Identify and copy all lines of the material where the string "order" is found.

- [PROVIDED INFORMATION]:
------------------------------------------------
/-- CTX_STATE: R313. -/
def info_CTX_STATE : RegInfo :=
  ⟨0x400, 0x8, 1638400, .ctx,
    [⟨"CUE", 63, 48, .ro, 0x0⟩,
     ⟨"OP", 47, 37, .ro, 0x0⟩,
     ⟨"PENDING", 36, 32, .ro, 0x0⟩,
     ⟨"DEPTH", 31, 29, .ro, 0x0⟩,
     ⟨"STATE", 28, 27, .ro, 0x0⟩]⟩

/-- The table entry of a register. -/
def Reg.info : Reg → RegInfo
  | .DEV_ID => info_DEV_ID
  | .DEV_STATE => info_DEV_STATE
  | .DEV_COORD => info_DEV_COORD
  | .SAFE_CTL => info_SAFE_CTL
  | .SAFE_STATUS => info_SAFE_STATUS
  | .RECOV_CFG => info_RECOV_CFG
  | .COMMIT_SEL => info_COMMIT_SEL
  | .COMMIT_STATUS => info_COMMIT_STATUS
  | .RECOV_LAST => info_RECOV_LAST
  | .BUDDY_STATUS => info_BUDDY_STATUS
  | .COMMIT_CNT => info_COMMIT_CNT
  | .COMMIT_LOG => info_COMMIT_LOG
  | .RECOV_ERR => info_RECOV_ERR
  | .DET_CTL => info_DET_CTL
  | .DET_STATUS => info_DET_STATUS
  | .DET_MAP => info_DET_MAP
  | .DET_SEL => info_DET_SEL
  | .RNG_SEED => info_RNG_SEED
  | .DIGEST_WR => info_DIGEST_WR
  | .BOOT_STATUS => info_BOOT_STATUS
  | .PLAN_STATUS => info_PLAN_STATUS
  | .LOAD_STATUS => info_LOAD_STATUS
  | .START_CFG => info_START_CFG
  | .BOARD_STATUS => info_BOARD_STATUS
  | .LINK_CTL => info_LINK_CTL
  | .LINK_CFG => info_LINK_CFG
  | .LINK_STATUS => info_LINK_STATUS
  | .LINK_PEER => info_LINK_PEER
  | .LINK_LAT => info_LINK_LAT
  | .LINK_FLITS => info_LINK_FLITS
  | .LINK_RETRY => info_LINK_RETRY
  | .LINK_FEC => info_LINK_FEC
  | .LINK_ERR => info_LINK_ERR
  | .LINK_LOST => info_LINK_LOST
  | .LINK_LOSTN => info_LINK_LOSTN
  | .ROUTE_EPOCH => info_ROUTE_EPOCH
  | .ROUTE_FLIP_AT => info_ROUTE_FLIP_AT
  | .ROUTE_CFG => info_ROUTE_CFG
  | .ROUTE_DRAIN => info_ROUTE_DRAIN
  | .ROUTE_DROP => info_ROUTE_DROP
  | .ROUTE_ERR => info_ROUTE_ERR
  | .ROUTE_CONG => info_ROUTE_CONG
  | .ROUTE_MASK => info_ROUTE_MASK
  | .SLICE_SEL => info_SLICE_SEL
  | .SLICE_INFO => info_SLICE_INFO
  | .TRANSIT_PORT => info_TRANSIT_PORT
  | .ROUTE_OLD => info_ROUTE_OLD
  | .ROUTE_TBL0 => info_ROUTE_TBL0
  | .ROUTE_TBL1 => info_ROUTE_TBL1
  | .RING_CTL => info_RING_CTL
  | .RING_PLAN => info_RING_PLAN
  | .RING_DAYS => info_RING_DAYS
  | .RING_SHARE => info_RING_SHARE
  | .RING_SHADOW => info_RING_SHADOW
  | .RING_LAUNCH => info_RING_LAUNCH
  | .RING_YEARS => info_RING_YEARS
  | .RING_ANGLE_CW => info_RING_ANGLE_CW
  | .RING_ANGLE_CCW => info_RING_ANGLE_CCW
  | .RING_STATUS => info_RING_STATUS
  | .RING_ERR => info_RING_ERR
  | .RING_HOP => info_RING_HOP
  | .CODEC_CFG => info_CODEC_CFG
  | .CODEC_EXP => info_CODEC_EXP
  | .CODEC_CMP => info_CODEC_CMP
  | .CODEC_STALL => info_CODEC_STALL
  | .CODEC_ERR => info_CODEC_ERR
  | .CODEC_ERR_LOC => info_CODEC_ERR_LOC
  | .ETH_CTL => info_ETH_CTL
  | .ETH_STATUS => info_ETH_STATUS
  | .ETH_CC => info_ETH_CC
  | .SVC_CFG => info_SVC_CFG
  | .SVC_ARG => info_SVC_ARG
  | .SVC_CMD => info_SVC_CMD
  | .SVC_CMD_STATUS => info_SVC_CMD_STATUS
  | .SVC_GEN => info_SVC_GEN
  | .SVC_CNT => info_SVC_CNT
  | .SVC_TOK => info_SVC_TOK
  | .SVC_ERR => info_SVC_ERR
  | .CHAIN_ADDR => info_CHAIN_ADDR
  | .CHAIN_CFG => info_CHAIN_CFG
  | .CHAIN_STATUS => info_CHAIN_STATUS
  | .CHAIN_CNT => info_CHAIN_CNT
  | .CHAIN_ERR => info_CHAIN_ERR
  | .EVT_STATUS => info_EVT_STATUS
  | .HBM_ERR => info_HBM_ERR
  | .HBM_BAD_LOC => info_HBM_BAD_LOC
  | .HBM_SCRUB => info_HBM_SCRUB
  | .HBM_FREEZE => info_HBM_FREEZE
  | .HBM_IDLE => info_HBM_IDLE
  | .HBM_ECC => info_HBM_ECC
  | .VAULT_CTL => info_VAULT_CTL
  | .VAULT_SLOT => info_VAULT_SLOT
  | .VAULT_ERR => info_VAULT_ERR
  | .VAULT_WEAR => info_VAULT_WEAR
  | .SPM_SEL => info_SPM_SEL
  | .SPM_PERR => info_SPM_PERR
  | .SPM_SLOT => info_SPM_SLOT
  | .SPM_REGION => info_SPM_REGION
  | .GCNT => info_GCNT
  | .GCNT_STATUS => info_GCNT_STATUS
  | .SNAP_AT => info_SNAP_AT
  | .SNAP_SEQ => info_SNAP_SEQ
  | .SNAP_STATUS => info_SNAP_STATUS
  | .SNAP_CTL => info_SNAP_CTL
  | .SNAP_GCNT => info_SNAP_GCNT
  | .SYNC_CFG => info_SYNC_CFG
  | .SYNC_ERR => info_SYNC_ERR
  | .SYNC_ERR_LOC => info_SYNC_ERR_LOC
  | .SYNC_SIG => info_SYNC_SIG
  | .SYNC_WAIT => info_SYNC_WAIT
  | .PWR_CTL => info_PWR_CTL
  | .PWR_STATUS => info_PWR_STATUS
  | .LTOL => info_LTOL
  | .PWR_CAP => info_PWR_CAP
  | .MAINT_CTL => info_MAINT_CTL
  | .PWR_METER => info_PWR_METER
  | .KETTLE_CTL => info_KETTLE_CTL
  | .KETTLE_TEST => info_KETTLE_TEST
  | .KETTLE_RUN => info_KETTLE_RUN
  | .KETTLE_AT => info_KETTLE_AT
  | .KETTLE_STATUS => info_KETTLE_STATUS
  | .THERM_CFG => info_THERM_CFG
  | .THERM_STATUS => info_THERM_STATUS
  | .THERM_CNT => info_THERM_CNT
  | .HLTH_CFG => info_HLTH_CFG
  | .HLTH_MODULE => info_HLTH_MODULE
  | .HLTH_SUB => info_HLTH_SUB
  | .SEC_STATUS => info_SEC_STATUS
  | .SEC_IMG => info_SEC_IMG
  | .SEC_CFG => info_SEC_CFG
  | .SEC_ARG => info_SEC_ARG
  | .SEC_CMD => info_SEC_CMD
  | .SEC_CMD_STATUS => info_SEC_CMD_STATUS
  | .SEC_NONCE => info_SEC_NONCE
  | .SEC_ERR => info_SEC_ERR
  | .SEC_UID => info_SEC_UID
  | .CORE_ID => info_CORE_ID
  | .CORE_ARRAYW => info_CORE_ARRAYW
  | .CORE_ARRAYMODE => info_CORE_ARRAYMODE
  | .CORE_STATUS => info_CORE_STATUS
  | .CORE_BUBBLE_A => info_CORE_BUBBLE_A
  | .CORE_BUBBLE_B => info_CORE_BUBBLE_B
  | .CORE_THIN => info_CORE_THIN
  | .CORE_DUMMY => info_CORE_DUMMY
  | .CORE_TILES => info_CORE_TILES
  | .CORE_HOLD => info_CORE_HOLD
  | .STREAM_STATUS => info_STREAM_STATUS
  | .STREAM_WORDS => info_STREAM_WORDS
  | .STREAM_STALL => info_STREAM_STALL
  | .STREAM_ERR => info_STREAM_ERR
  | .STREAM_ERR_LOC => info_STREAM_ERR_LOC
  | .SEQ_CFG => info_SEQ_CFG
  | .SEQ_STATUS => info_SEQ_STATUS
  | .SLIP_COUNT => info_SLIP_COUNT
  | .SLIP_TIME => info_SLIP_TIME
  | .SLIP_LAST => info_SLIP_LAST
  | .SEQ_ISSUE => info_SEQ_ISSUE
  | .SEQ_CUES => info_SEQ_CUES
  | .SEQ_ERR => info_SEQ_ERR
  | .REG_CLASS => info_REG_CLASS
  | .REG_LEVEL => info_REG_LEVEL
  | .CTX_STATE => info_CTX_STATE

/-- Registers in the order of the chapters, part 0. -/
def regPart0 : List Reg :=
  [.DEV_ID, .DEV_STATE, .DEV_COORD, .SAFE_CTL, .SAFE_STATUS, .RECOV_CFG,
   .COMMIT_SEL, .COMMIT_STATUS, .RECOV_LAST, .BUDDY_STATUS, .COMMIT_CNT, .COMMIT_LOG,
   .RECOV_ERR, .DET_CTL, .DET_STATUS, .DET_MAP, .DET_SEL, .RNG_SEED,
   .DIGEST_WR, .BOOT_STATUS, .PLAN_STATUS, .LOAD_STATUS, .START_CFG, .BOARD_STATUS]

/-- Registers in the order of the chapters, part 1. -/
def regPart1 : List Reg :=
  [.LINK_CTL, .LINK_CFG, .LINK_STATUS, .LINK_PEER, .LINK_LAT, .LINK_FLITS,
   .LINK_RETRY, .LINK_FEC, .LINK_ERR, .LINK_LOST, .LINK_LOSTN, .ROUTE_EPOCH,
   .ROUTE_FLIP_AT, .ROUTE_CFG, .ROUTE_DRAIN, .ROUTE_DROP, .ROUTE_ERR, .ROUTE_CONG,
   .ROUTE_MASK, .SLICE_SEL, .SLICE_INFO, .TRANSIT_PORT, .ROUTE_OLD, .ROUTE_TBL0]

/-- Registers in the order of the chapters, part 2. -/
def regPart2 : List Reg :=
  [.ROUTE_TBL1, .RING_CTL, .RING_PLAN, .RING_DAYS, .RING_SHARE, .RING_SHADOW,
   .RING_LAUNCH, .RING_YEARS, .RING_ANGLE_CW, .RING_ANGLE_CCW, .RING_STATUS, .RING_ERR,
   .RING_HOP, .CODEC_CFG, .CODEC_EXP, .CODEC_CMP, .CODEC_STALL, .CODEC_ERR,
   .CODEC_ERR_LOC, .ETH_CTL, .ETH_STATUS, .ETH_CC, .SVC_CFG, .SVC_ARG]

/-- Registers in the order of the chapters, part 3. -/
def regPart3 : List Reg :=
  [.SVC_CMD, .SVC_CMD_STATUS, .SVC_GEN, .SVC_CNT, .SVC_TOK, .SVC_ERR,
   .CHAIN_ADDR, .CHAIN_CFG, .CHAIN_STATUS, .CHAIN_CNT, .CHAIN_ERR, .EVT_STATUS,
   .HBM_ERR, .HBM_BAD_LOC, .HBM_SCRUB, .HBM_FREEZE, .HBM_IDLE, .HBM_ECC,
   .VAULT_CTL, .VAULT_SLOT, .VAULT_ERR, .VAULT_WEAR, .SPM_SEL, .SPM_PERR]

/-- Registers in the order of the chapters, part 4. -/
def regPart4 : List Reg :=
  [.SPM_SLOT, .SPM_REGION, .GCNT, .GCNT_STATUS, .SNAP_AT, .SNAP_SEQ,
   .SNAP_STATUS, .SNAP_CTL, .SNAP_GCNT, .SYNC_CFG, .SYNC_ERR, .SYNC_ERR_LOC,
   .SYNC_SIG, .SYNC_WAIT, .PWR_CTL, .PWR_STATUS, .LTOL, .PWR_CAP,
   .MAINT_CTL, .PWR_METER, .KETTLE_CTL, .KETTLE_TEST, .KETTLE_RUN, .KETTLE_AT]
------------------------------------------------
- [REPLY]:
/-- Registers in the order of the chapters, part 0. -/
/-- Registers in the order of the chapters, part 1. -/
/-- Registers in the order of the chapters, part 2. -/
/-- Registers in the order of the chapters, part 3. -/
/-- Registers in the order of the chapters, part 4. -/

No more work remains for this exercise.